*** Recorded information ***

-- ==== Sys2Proof/Laws/KeepsTick.lean ====
section
/-! SUPPORT. What the operations of these families keep (see Keeps): Publish, Tick. -/

set_option linter.unusedTactic false
set_option linter.unreachableTactic false
set_option linter.unusedVariables false

namespace Sys2Proof.Machine

theorem State.noteSample_keeps {s a : State} (below : Bool) (h : Keeps s a) : Keeps s (State.noteSample a below) := by
  unfold State.noteSample
  all_goals try dsimp only [State.takeFree, State.freshId]
  repeat' first
    | with_reducible assumption
    | (with_reducible refine Keeps.foldl ?_ ?_)
    | (with_reducible refine Keeps.foldlFst ?_ ?_)
    | (with_reducible refine Keeps.foldlSnd ?_ ?_)
    | (intro b x hb; try dsimp only [State.takeFree, State.freshId])
    | split
    | (apply Keeps.upd)
    | exact fun _ w => w
    | (intro b w; try dsimp only; (repeat' split) <;> first | exact w | (rw [Core.wf_iff] at *; exact w) | (simp only [Port.onLane_store, Port.discard_store, Port.acked_store]; exact w))
    | exact fun w => w
    | exact rfl
    | exact fun w => State.port_wf w
    | (intro w; simp only [Port.onLane_store, Port.discard_store, Port.acked_store]; exact State.port_wf w)

theorem State.restretch_keeps {s a : State} (ns : ℕ) (p : ℕ) (h : Keeps s a) : Keeps s (State.restretch a ns p) := by
  unfold State.restretch
  all_goals try dsimp only [State.takeFree, State.freshId]
  repeat' first
    | with_reducible assumption
    | (with_reducible apply State.onPart_keeps)
    | (with_reducible apply State.hbmWrite_keeps)
    | (with_reducible apply State.meetSoft_keeps)
    | (with_reducible refine Keeps.foldl ?_ ?_)
    | (with_reducible refine Keeps.foldlFst ?_ ?_)
    | (with_reducible refine Keeps.foldlSnd ?_ ?_)
    | (intro b x hb; try dsimp only [State.takeFree, State.freshId])
    | split

theorem State.sendDone_keeps {s a : State} (h : Keeps s a) : Keeps s (State.sendDone a) := by
  unfold State.sendDone
  all_goals try dsimp only [State.takeFree, State.freshId]
  repeat' first
    | with_reducible assumption
    | (with_reducible apply State.sendCtrl_keeps)
    | (with_reducible refine Keeps.foldl ?_ ?_)
    | (with_reducible refine Keeps.foldlFst ?_ ?_)
    | (with_reducible refine Keeps.foldlSnd ?_ ?_)
    | (intro b x hb; try dsimp only [State.takeFree, State.freshId])
    | split
    | (apply Keeps.upd)
    | exact fun _ w => w
    | (intro b w; try dsimp only; (repeat' split) <;> first | exact w | (rw [Core.wf_iff] at *; exact w) | (simp only [Port.onLane_store, Port.discard_store, Port.acked_store]; exact w))
    | exact fun w => w
    | exact rfl
    | exact fun w => State.port_wf w
    | (intro w; simp only [Port.onLane_store, Port.discard_store, Port.acked_store]; exact State.port_wf w)

theorem State.closeOwn_keeps {s a : State} (h : Keeps s a) : Keeps s (State.closeOwn a) := by
  unfold State.closeOwn
  all_goals try dsimp only [State.takeFree, State.freshId]
  repeat' first
    | with_reducible assumption
    | (with_reducible apply State.signal_keeps)
    | (with_reducible apply State.event_keeps)
    | (with_reducible apply State.sendDone_keeps)
    | (with_reducible refine Keeps.foldl ?_ ?_)
    | (with_reducible refine Keeps.foldlFst ?_ ?_)
    | (with_reducible refine Keeps.foldlSnd ?_ ?_)
    | (intro b x hb; try dsimp only [State.takeFree, State.freshId])
    | split
    | (apply Keeps.upd)
    | exact fun _ w => w
    | (intro b w; try dsimp only; (repeat' split) <;> first | exact w | (rw [Core.wf_iff] at *; exact w) | (simp only [Port.onLane_store, Port.discard_store, Port.acked_store]; exact w))
    | exact fun w => w
    | exact rfl
    | exact fun w => State.port_wf w
    | (intro w; simp only [Port.onLane_store, Port.discard_store, Port.acked_store]; exact State.port_wf w)

theorem State.putRecord_keeps {s a : State} (p : ℕ) (a2 : ℕ) (record : List Sys2Proof.Byte) (st : Sys2Proof.Machine.TickStatus) (h : Keeps s a) : Keeps s (State.putRecord a p a2 record st) := by
  unfold State.putRecord
  all_goals try dsimp only [State.takeFree, State.freshId]
  repeat' first
    | with_reducible assumption
    | (with_reducible apply State.onPart_keeps)
    | (with_reducible apply State.hbmWrite_keeps)
    | (with_reducible apply State.meetSoft_keeps)
    | (with_reducible apply State.closeOwn_keeps)
    | (with_reducible apply State.signal_keeps)
    | (with_reducible refine Keeps.foldl ?_ ?_)
    | (with_reducible refine Keeps.foldlFst ?_ ?_)
    | (with_reducible refine Keeps.foldlSnd ?_ ?_)
    | (intro b x hb; try dsimp only [State.takeFree, State.freshId])
    | split

theorem State.publish_keeps {s a : State} (p : ℕ) (st : Sys2Proof.Machine.TickStatus) (run : ℕ) (slackUs : ℕ) (h : Keeps s a) : Keeps s (State.publish a p st run slackUs) := by
  unfold State.publish
  all_goals try dsimp only [State.takeFree, State.freshId]
  repeat' first
    | with_reducible assumption
    | (with_reducible apply State.onPart_keeps)
    | (with_reducible apply State.putRecord_keeps)
    | (with_reducible refine Keeps.foldl ?_ ?_)
    | (with_reducible refine Keeps.foldlFst ?_ ?_)
    | (with_reducible refine Keeps.foldlSnd ?_ ?_)
    | (intro b x hb; try dsimp only [State.takeFree, State.freshId])
    | split

theorem State.onRings_keeps {s a : State} (p : ℕ) (f : Sys2Proof.Machine.Ring → Sys2Proof.Machine.Ring) (h : Keeps s a) : Keeps s (State.onRings a p f) := by
  unfold State.onRings
  all_goals try dsimp only [State.takeFree, State.freshId]
  repeat' first
    | with_reducible assumption
    | (with_reducible apply State.onPart_keeps)
    | (with_reducible refine Keeps.foldl ?_ ?_)
    | (with_reducible refine Keeps.foldlFst ?_ ?_)
    | (with_reducible refine Keeps.foldlSnd ?_ ?_)
    | (intro b x hb; try dsimp only [State.takeFree, State.freshId])
    | split

theorem State.consume_keeps {s a : State} (p : ℕ) (upTo : Sys2Proof.Machine.Ring → ℕ) (h : Keeps s a) : Keeps s (State.consume a p upTo) := by
  unfold State.consume
  all_goals try dsimp only [State.takeFree, State.freshId]
  repeat' first
    | with_reducible assumption
    | (with_reducible apply State.onRings_keeps)
    | (with_reducible apply State.signal_keeps)
    | (with_reducible refine Keeps.foldl ?_ ?_)
    | (with_reducible refine Keeps.foldlFst ?_ ?_)
    | (with_reducible refine Keeps.foldlSnd ?_ ?_)
    | (intro b x hb; try dsimp only [State.takeFree, State.freshId])
    | split

theorem State.ingestRing_keeps {s a : State} (p : Nat) (roster : Option RosterCfg) (i : Nat) (c : RingCfg) (h : Keeps s a) :
    Keeps s (State.ingestRing a p roster i c) := by
  unfold State.ingestRing
  dsimp only
  split
  · split
    · exact State.onPart_keeps _ _ (State.setPart_keeps _ _ h)
    · exact State.ownWrite_keeps _ _ _ (State.setPart_keeps _ _ h)
  · exact State.setPart_keeps _ _ h

theorem State.ingest_keeps {s a : State} (p : ℕ) (roster : Option Sys2Proof.Machine.RosterCfg) (h : Keeps s a) : Keeps s (State.ingest a p roster) := by
  unfold State.ingest
  all_goals try dsimp only [State.takeFree, State.freshId]
  repeat' first
    | with_reducible assumption
    | (with_reducible apply State.onPart_keeps)
    | (with_reducible apply State.onRings_keeps)
    | (with_reducible apply State.ingestRing_keeps)
    | (with_reducible refine Keeps.foldl ?_ ?_)
    | (with_reducible refine Keeps.foldlFst ?_ ?_)
    | (with_reducible refine Keeps.foldlSnd ?_ ?_)
    | (intro b x hb; try dsimp only [State.takeFree, State.freshId])
    | split

theorem Core.opened_wf {c : Core} (mine : Nat → Bool) (h : c.wf = true) : (c.opened mine).wf = true := by
  rw [Core.wf_iff] at h ⊢
  exact ⟨h.1, Tbl.wf_filter _ h.2.1, h.2.2⟩

theorem State.openWindow_keeps {s a : State} (p : Nat) (h : Keeps s a) : Keeps s (State.openWindow a p) := by
  unfold State.openWindow
  dsimp only
  refine State.endWindow_keeps _ (Keeps.foldl (State.onCore_keeps _ (State.setPart_keeps _ _ (Keeps.foldl (State.onCore_keeps _ (Keeps.foldl
    (Keeps.foldl (Keeps.foldl h ?_) ?_) ?_) ?_) ?_)) ?_) ?_)
  · exact fun b x hb => State.onSpire_keeps _ _ hb
  · exact fun b x hb => State.settleRegs_keeps _ _ (State.settle_keeps _ _ (State.loadDue_keeps _ _ hb))
  · exact fun b x hb => State.onSpire_keeps _ _ hb
  · exact fun c w => Core.opened_wf _ w
  · refine fun b x hb => State.onPort_keeps _ _ hb (fun y w => ?_)
    split
    · exact w
    · exact w
  · exact fun c w => w
  · exact fun b x hb => State.takeWaiting_keeps _ hb

theorem State.tryOpen_keeps {s a : State} (p : ℕ) (h : Keeps s a) : Keeps s (State.tryOpen a p) := by
  unfold State.tryOpen
  all_goals try dsimp only [State.takeFree, State.freshId]
  repeat' first
    | with_reducible assumption
    | (with_reducible apply State.openWindow_keeps)
    | (with_reducible refine Keeps.foldl ?_ ?_)
    | (with_reducible refine Keeps.foldlFst ?_ ?_)
    | (with_reducible refine Keeps.foldlSnd ?_ ?_)
    | (intro b x hb; try dsimp only [State.takeFree, State.freshId])
    | split

theorem State.stopEngines_keeps {s a : State} (p : ℕ) (h : Keeps s a) : Keeps s (State.stopEngines a p) := by
  unfold State.stopEngines
  all_goals try dsimp only [State.takeFree, State.freshId]
  repeat' first
    | with_reducible assumption
    | (with_reducible apply State.stopCalendars_keeps)
    | (with_reducible apply State.onSpire_keeps)
    | (with_reducible refine Keeps.foldl ?_ ?_)
    | (with_reducible refine Keeps.foldlFst ?_ ?_)
    | (with_reducible refine Keeps.foldlSnd ?_ ?_)
    | (intro b x hb; try dsimp only [State.takeFree, State.freshId])
    | split

theorem State.noteStall_keeps {s a : State} (p : ℕ) (h : Keeps s a) : Keeps s (State.noteStall a p) := by
  unfold State.noteStall
  all_goals try dsimp only [State.takeFree, State.freshId]
  repeat' first
    | with_reducible assumption
    | (with_reducible apply State.setPart_keeps)
    | (with_reducible refine Keeps.foldl ?_ ?_)
    | (with_reducible refine Keeps.foldlFst ?_ ?_)
    | (with_reducible refine Keeps.foldlSnd ?_ ?_)
    | (intro b x hb; try dsimp only [State.takeFree, State.freshId])
    | split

*** End of Recorded information ***

Requirement - Using the data above, copy each line that contains "TickStatus".

Problem solution -
theorem State.putRecord_keeps {s a : State} (p : ℕ) (a2 : ℕ) (record : List Sys2Proof.Byte) (st : Sys2Proof.Machine.TickStatus) (h : Keeps s a) : Keeps s (State.putRecord a p a2 record st) := by
theorem State.publish_keeps {s a : State} (p : ℕ) (st : Sys2Proof.Machine.TickStatus) (run : ℕ) (slackUs : ℕ) (h : Keeps s a) : Keeps s (State.publish a p st run slackUs) := by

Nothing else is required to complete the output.